[Task description] Provide again, from the entries below, every line from the one containing "(decode w = .command" through the one containing "to issue; it", exactly as written, and no other line.

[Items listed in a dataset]
-- ==== Sys2Proof/Machine/Core.lean ====
section
/-! DEFINITION. The machine as the host's interface takes it. -/

def Sys2Proof.core : Host.Core :=
  { State := Sys2Proof.Machine.State
    Fault := Sys2Proof.Machine.Fault
    Refusal := Sys2Proof.Machine.Refusal
    step := Sys2Proof.Machine.step
    reset := Sys2Proof.Machine.State.reset }
end

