/-- While there is nothing to transfer the engine holds: with no move left, with a command presented while a response
waits, or with the host ready for a response that is not there, the state does not change (70_reset_and_hazards R113). -/
def Obligations.EngineHoldsWithoutATransfer : Prop :=
  ∀ (s : State) (w : Word) (ms : List HostMove) (r : Word),
    (s.plan = [] → step s = .next s) ∧
    (s.plan = .issue w :: ms → s.response = some r → step s = .next s) ∧
    (s.plan = .accept :: ms → s.response = none → step s = .next s)

/-- 30_encoding R59: every command word produces exactly one response word, an error word, a success word of 0, or for
GET_CRC the checksum with every bit at or above WIDTH zero. -/
def Obligations.EveryWordGetsOneFormedResponse : Prop :=
  ∀ (s : State) (w : Word) (ms : List HostMove),
    s.plan = .issue w :: ms → s.response = none → s.Consistent →
    ∃ t r, step s = .next t ∧ t.response = some r ∧ t.observed = s.observed ∧ t.plan = ms ∧
      ((decode w ≠ .command .getCrc ∧ r = 0) ∨
        (∃ code, 1 ≤ code ∧ code ≤ 4 ∧ r = 0x80000000 ||| (BitVec.ofNat 32 code <<< 8)) ∨
        (decode w = .command .getCrc ∧ r = s.checksum.zeroExtend 32 ∧ r.toNat < 2 ^ s.width.toNat))

/-- No step stops: every state has a next state, with no fault and no refusal (60_exceptions R97, 42_digest_engine
R81). -/
def Obligations.EveryStepHasANextState : Prop :=
  ∀ s : State, ∃ t, step s = .next t

/-- A program of any words runs to its end, whatever the words are and whatever engine there is: each word gets one
response, in order, and the host has accepted them all (70_reset_and_hazards R113, R116). -/
def Obligations.EveryProgramRunsToItsEnd : Prop :=
  ∀ (s : State) (ws : List Word), s.response = none →
    ∃ t rs, Sys2Proof.core.run (2 * ws.length) { s with plan := programMoves ws } = .next t ∧
      t.plan = [] ∧ t.runEnded = true ∧ t.observed = s.observed ++ rs ∧ rs.length = ws.length

/-- The end of a run (70_reset_and_hazards R116): it has not ended while a response waits or a command is left to issue; it
ends when the response to its last command is accepted, whatever moves without a command the host has left, and also when a
power-on reset comes next; once ended it stays so, with the same observation, until power-on reset; and it faulted exactly
when a response of its observation has ERR = 1. -/
def Obligations.RunEndsWhenTheLastResponseIsAccepted : Prop :=
  (∀ (s : State) (r : Word), s.response = some r → s.runEnded = false) ∧
  (∀ (s : State) (w : Word) (before after : List HostMove), (∀ m ∈ before, m ≠ .powerOnReset) →
    s.plan = before ++ .issue w :: after → s.runEnded = false) ∧
  (∀ (s : State) (r : Word) (rest after : List HostMove), (∀ m ∈ rest, m = .accept ∨ m = .pause) →
    s.plan = .accept :: (rest ++ after) → (after = [] ∨ after.head? = some .powerOnReset) → s.response = some r →
    ∃ t, step s = .next t ∧ t.runEnded = true ∧ t.observed = s.observed ++ [r]) ∧
  (∀ s t : State, s.runEnded = true → s.rstN = true → step s = .next t →
    t.runEnded = true ∧ t.observed = s.observed) ∧
  (∀ s : State, s.runFaulted = true ↔ ∃ r ∈ s.observed, isErrorWord r = true)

[Task output]
        (decode w = .command .getCrc ∧ r = s.checksum.zeroExtend 32 ∧ r.toNat < 2 ^ s.width.toNat))

/-- No step stops: every state has a next state, with no fault and no refusal (60_exceptions R97, 42_digest_engine
R81). -/
def Obligations.EveryStepHasANextState : Prop :=
  ∀ s : State, ∃ t, step s = .next t

/-- A program of any words runs to its end, whatever the words are and whatever engine there is: each word gets one
response, in order, and the host has accepted them all (70_reset_and_hazards R113, R116). -/
def Obligations.EveryProgramRunsToItsEnd : Prop :=
  ∀ (s : State) (ws : List Word), s.response = none →
    ∃ t rs, Sys2Proof.core.run (2 * ws.length) { s with plan := programMoves ws } = .next t ∧
      t.plan = [] ∧ t.runEnded = true ∧ t.observed = s.observed ++ rs ∧ rs.length = ws.length

/-- The end of a run (70_reset_and_hazards R116): it has not ended while a response waits or a command is left to issue; it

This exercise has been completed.